▶ **Work instructions**: Each line that holds the string "rest" counts once. Say how many such lines the entries have, giving the number only.

▶ **Provided records**:
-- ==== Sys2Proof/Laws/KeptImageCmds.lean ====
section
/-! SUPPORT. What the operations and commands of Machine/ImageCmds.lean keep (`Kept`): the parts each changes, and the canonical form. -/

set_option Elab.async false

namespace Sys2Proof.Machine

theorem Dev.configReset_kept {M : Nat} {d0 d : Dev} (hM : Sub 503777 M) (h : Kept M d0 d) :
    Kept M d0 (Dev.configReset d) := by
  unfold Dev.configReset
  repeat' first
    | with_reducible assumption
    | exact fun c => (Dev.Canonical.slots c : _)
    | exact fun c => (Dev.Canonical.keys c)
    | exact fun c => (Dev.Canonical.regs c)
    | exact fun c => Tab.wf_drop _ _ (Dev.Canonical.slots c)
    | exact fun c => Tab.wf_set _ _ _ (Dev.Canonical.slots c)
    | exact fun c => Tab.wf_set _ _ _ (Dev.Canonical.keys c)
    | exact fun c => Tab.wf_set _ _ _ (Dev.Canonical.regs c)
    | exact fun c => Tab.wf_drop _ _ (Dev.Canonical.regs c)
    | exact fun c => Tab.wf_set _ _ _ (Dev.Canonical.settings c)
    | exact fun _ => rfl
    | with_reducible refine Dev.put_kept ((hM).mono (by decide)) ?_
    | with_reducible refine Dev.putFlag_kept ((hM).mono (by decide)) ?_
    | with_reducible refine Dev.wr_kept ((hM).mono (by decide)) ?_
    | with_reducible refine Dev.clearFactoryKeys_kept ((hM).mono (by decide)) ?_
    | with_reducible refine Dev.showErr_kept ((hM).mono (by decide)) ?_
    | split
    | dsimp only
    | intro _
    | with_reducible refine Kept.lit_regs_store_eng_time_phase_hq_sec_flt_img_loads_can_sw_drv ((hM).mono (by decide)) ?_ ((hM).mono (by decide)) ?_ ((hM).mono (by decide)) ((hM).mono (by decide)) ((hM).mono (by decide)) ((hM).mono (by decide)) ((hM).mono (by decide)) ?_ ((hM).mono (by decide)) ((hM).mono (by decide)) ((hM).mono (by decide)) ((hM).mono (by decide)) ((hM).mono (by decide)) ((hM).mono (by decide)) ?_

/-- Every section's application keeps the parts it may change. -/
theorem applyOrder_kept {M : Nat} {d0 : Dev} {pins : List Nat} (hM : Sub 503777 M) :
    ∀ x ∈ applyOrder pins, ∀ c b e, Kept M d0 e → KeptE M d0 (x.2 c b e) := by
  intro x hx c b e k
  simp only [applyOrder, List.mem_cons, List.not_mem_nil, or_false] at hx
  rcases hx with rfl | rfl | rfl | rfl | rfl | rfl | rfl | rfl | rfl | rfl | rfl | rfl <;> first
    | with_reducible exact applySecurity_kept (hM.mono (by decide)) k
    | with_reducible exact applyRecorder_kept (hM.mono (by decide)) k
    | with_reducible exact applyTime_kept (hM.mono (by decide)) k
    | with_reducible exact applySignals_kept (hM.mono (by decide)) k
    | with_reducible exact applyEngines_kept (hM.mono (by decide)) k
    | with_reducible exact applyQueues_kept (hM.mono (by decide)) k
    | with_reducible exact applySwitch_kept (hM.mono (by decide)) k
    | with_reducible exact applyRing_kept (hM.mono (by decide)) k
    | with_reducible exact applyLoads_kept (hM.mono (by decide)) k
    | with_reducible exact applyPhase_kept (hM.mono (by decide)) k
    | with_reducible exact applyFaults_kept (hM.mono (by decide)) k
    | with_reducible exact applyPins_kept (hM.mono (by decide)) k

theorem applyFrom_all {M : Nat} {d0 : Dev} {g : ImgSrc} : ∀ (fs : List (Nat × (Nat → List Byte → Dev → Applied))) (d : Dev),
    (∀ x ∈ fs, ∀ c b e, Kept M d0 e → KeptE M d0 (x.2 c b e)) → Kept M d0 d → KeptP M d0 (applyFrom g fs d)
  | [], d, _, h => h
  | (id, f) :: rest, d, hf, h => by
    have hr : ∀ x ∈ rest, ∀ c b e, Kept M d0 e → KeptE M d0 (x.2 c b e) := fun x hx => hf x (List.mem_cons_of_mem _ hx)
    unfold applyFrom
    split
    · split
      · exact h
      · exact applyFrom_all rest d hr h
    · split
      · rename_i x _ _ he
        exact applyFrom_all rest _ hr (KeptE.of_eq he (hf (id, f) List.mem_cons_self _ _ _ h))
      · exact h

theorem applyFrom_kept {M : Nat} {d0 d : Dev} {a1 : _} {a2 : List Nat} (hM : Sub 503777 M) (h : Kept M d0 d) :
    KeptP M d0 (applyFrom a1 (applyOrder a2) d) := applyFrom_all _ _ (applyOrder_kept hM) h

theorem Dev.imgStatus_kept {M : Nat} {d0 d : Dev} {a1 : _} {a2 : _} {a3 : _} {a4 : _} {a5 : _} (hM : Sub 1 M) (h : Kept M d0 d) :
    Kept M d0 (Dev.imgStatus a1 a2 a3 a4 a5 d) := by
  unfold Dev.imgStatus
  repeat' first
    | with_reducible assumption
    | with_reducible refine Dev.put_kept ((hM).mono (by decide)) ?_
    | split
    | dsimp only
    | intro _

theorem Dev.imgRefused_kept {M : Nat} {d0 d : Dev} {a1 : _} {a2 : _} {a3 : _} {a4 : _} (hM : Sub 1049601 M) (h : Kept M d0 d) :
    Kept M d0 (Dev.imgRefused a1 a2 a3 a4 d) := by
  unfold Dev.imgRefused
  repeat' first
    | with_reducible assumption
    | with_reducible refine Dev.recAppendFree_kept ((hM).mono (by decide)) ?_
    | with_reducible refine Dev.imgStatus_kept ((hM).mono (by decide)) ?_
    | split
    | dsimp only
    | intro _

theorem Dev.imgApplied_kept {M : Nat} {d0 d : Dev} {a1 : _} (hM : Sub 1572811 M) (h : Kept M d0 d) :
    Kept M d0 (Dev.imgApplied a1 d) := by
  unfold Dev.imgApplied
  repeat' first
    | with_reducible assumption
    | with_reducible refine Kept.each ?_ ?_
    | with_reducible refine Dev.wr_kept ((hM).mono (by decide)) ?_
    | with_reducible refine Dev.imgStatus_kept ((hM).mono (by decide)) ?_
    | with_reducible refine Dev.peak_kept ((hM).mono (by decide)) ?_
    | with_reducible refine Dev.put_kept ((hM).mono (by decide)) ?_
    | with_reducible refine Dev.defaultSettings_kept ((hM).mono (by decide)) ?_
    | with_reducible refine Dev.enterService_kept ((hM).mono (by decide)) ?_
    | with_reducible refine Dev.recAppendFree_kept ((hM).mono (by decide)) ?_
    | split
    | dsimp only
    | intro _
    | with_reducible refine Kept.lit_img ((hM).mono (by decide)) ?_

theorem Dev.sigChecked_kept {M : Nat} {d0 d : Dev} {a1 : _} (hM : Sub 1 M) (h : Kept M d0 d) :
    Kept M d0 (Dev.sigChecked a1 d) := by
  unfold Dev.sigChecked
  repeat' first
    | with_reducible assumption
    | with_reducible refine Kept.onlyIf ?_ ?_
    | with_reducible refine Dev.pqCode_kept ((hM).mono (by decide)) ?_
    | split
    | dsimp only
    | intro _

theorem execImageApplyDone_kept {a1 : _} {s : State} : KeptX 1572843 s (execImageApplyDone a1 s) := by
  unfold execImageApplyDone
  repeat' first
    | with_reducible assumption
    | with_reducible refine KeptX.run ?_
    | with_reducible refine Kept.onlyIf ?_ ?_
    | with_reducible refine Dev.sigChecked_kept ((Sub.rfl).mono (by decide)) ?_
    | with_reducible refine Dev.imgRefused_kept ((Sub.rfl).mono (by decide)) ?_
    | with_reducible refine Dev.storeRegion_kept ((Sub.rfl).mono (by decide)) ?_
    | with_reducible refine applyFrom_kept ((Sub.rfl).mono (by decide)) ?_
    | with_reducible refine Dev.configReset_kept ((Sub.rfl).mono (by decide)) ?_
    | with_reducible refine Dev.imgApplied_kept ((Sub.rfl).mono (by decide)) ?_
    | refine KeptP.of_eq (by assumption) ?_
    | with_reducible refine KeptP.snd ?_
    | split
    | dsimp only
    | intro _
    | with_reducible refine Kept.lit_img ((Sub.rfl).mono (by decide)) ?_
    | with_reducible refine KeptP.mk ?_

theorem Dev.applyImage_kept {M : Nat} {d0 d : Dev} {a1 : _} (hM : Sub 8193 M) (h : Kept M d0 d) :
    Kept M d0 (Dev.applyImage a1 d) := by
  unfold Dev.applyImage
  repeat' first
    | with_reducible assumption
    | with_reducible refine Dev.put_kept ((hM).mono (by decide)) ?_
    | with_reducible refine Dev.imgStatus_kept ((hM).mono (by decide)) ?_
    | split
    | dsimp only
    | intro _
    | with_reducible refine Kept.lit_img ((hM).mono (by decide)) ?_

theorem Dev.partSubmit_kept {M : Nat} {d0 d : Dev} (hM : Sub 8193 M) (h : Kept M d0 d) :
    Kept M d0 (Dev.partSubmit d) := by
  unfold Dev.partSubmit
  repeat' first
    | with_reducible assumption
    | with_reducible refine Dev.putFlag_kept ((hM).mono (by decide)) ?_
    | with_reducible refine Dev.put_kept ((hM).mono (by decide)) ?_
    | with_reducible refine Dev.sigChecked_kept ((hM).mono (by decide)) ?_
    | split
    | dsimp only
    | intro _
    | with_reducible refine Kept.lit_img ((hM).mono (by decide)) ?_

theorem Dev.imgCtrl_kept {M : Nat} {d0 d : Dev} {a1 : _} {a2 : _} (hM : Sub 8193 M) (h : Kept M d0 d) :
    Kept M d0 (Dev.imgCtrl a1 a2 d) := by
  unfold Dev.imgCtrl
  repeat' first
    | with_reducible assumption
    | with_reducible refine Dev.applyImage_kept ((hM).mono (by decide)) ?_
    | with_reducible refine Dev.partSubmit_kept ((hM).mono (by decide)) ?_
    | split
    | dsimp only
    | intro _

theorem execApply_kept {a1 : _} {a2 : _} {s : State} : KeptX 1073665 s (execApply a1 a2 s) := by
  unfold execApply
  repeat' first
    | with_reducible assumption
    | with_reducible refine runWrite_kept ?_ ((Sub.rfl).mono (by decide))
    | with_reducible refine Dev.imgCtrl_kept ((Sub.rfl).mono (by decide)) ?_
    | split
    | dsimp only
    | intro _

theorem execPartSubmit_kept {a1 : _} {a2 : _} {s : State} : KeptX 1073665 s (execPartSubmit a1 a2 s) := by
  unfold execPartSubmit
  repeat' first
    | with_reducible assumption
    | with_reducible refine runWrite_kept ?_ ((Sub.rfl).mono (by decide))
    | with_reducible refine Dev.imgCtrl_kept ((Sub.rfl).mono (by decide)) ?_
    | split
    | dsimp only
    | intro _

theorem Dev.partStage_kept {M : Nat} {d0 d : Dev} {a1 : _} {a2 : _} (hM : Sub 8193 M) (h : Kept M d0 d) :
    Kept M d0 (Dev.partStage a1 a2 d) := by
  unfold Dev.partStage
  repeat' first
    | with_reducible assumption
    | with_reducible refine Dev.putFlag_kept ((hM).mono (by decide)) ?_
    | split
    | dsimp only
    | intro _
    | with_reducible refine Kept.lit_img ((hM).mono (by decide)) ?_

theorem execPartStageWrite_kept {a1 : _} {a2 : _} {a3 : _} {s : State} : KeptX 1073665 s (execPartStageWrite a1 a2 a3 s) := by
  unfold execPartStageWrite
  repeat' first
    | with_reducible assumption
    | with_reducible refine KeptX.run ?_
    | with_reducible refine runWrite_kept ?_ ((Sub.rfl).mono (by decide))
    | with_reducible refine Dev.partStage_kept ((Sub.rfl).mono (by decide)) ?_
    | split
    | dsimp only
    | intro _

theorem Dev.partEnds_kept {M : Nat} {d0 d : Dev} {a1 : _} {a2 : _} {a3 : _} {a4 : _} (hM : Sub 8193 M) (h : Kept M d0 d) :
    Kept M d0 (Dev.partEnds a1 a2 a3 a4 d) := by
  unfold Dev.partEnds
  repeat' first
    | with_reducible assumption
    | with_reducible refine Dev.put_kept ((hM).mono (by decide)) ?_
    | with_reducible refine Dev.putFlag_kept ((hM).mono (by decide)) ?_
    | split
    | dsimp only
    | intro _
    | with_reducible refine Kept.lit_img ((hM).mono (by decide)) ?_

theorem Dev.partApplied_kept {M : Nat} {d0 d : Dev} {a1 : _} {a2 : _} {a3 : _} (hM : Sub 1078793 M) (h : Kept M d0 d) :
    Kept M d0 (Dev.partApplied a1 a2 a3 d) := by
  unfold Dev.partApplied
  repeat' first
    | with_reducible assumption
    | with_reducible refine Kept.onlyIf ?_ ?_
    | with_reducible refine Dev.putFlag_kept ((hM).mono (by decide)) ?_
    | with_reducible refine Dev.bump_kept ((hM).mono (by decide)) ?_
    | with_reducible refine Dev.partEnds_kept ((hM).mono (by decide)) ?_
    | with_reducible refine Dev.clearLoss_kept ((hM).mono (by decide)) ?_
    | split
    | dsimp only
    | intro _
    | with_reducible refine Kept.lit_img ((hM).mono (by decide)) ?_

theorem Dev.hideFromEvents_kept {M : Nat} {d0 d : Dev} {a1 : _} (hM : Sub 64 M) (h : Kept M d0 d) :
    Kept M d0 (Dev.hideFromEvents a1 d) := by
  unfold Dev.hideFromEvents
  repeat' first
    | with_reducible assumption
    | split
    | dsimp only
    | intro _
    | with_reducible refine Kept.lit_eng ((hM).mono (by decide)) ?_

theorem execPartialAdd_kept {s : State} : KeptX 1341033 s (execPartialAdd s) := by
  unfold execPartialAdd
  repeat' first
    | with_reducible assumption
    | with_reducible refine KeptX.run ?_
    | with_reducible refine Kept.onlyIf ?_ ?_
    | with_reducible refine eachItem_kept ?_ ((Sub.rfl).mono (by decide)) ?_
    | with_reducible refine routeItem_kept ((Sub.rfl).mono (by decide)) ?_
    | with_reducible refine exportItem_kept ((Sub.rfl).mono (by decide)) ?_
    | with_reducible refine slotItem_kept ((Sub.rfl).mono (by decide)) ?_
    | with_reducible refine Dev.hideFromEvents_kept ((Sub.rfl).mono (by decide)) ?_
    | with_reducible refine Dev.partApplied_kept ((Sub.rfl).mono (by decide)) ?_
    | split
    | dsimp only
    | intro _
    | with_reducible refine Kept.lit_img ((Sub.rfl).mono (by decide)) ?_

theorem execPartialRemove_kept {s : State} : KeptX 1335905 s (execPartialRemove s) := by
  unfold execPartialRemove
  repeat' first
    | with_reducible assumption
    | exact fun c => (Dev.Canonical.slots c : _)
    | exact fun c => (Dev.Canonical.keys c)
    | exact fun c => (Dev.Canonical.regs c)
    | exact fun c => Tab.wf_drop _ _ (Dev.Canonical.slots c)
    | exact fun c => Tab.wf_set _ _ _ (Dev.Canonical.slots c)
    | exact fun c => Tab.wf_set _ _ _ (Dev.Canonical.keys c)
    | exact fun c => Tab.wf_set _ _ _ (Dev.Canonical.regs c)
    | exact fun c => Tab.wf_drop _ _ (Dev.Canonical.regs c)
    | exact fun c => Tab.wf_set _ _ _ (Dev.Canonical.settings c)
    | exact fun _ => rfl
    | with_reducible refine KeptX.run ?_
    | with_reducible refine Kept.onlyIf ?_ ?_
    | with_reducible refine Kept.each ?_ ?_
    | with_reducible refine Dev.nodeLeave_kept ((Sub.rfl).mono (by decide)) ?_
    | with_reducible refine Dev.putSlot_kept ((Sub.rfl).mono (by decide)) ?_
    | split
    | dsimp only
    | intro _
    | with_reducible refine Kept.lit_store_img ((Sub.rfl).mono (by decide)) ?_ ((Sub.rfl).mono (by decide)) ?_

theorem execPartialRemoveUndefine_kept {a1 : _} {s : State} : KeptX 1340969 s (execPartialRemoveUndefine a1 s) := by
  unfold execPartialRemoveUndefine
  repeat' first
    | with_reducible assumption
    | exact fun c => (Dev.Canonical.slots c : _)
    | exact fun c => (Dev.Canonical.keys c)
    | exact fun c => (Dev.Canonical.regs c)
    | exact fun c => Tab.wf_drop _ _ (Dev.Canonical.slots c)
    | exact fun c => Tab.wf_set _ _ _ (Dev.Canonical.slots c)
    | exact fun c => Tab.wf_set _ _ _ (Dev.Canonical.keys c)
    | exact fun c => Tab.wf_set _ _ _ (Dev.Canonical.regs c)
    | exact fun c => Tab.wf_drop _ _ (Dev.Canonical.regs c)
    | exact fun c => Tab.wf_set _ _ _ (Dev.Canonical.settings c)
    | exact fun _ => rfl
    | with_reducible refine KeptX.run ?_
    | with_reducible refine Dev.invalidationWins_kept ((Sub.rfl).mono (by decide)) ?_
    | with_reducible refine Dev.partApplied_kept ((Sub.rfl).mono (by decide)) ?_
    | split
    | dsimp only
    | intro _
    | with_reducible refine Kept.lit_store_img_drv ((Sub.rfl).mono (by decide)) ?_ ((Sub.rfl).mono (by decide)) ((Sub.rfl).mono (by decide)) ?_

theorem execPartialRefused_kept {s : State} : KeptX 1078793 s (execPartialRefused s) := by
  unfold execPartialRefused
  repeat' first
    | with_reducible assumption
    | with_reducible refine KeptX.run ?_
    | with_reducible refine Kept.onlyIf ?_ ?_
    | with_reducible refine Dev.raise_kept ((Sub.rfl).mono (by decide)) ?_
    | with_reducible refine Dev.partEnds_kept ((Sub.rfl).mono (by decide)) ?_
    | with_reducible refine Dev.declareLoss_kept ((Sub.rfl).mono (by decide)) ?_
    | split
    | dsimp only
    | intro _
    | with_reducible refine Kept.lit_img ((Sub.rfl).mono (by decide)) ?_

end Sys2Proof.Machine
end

▶ **Finished task**: 4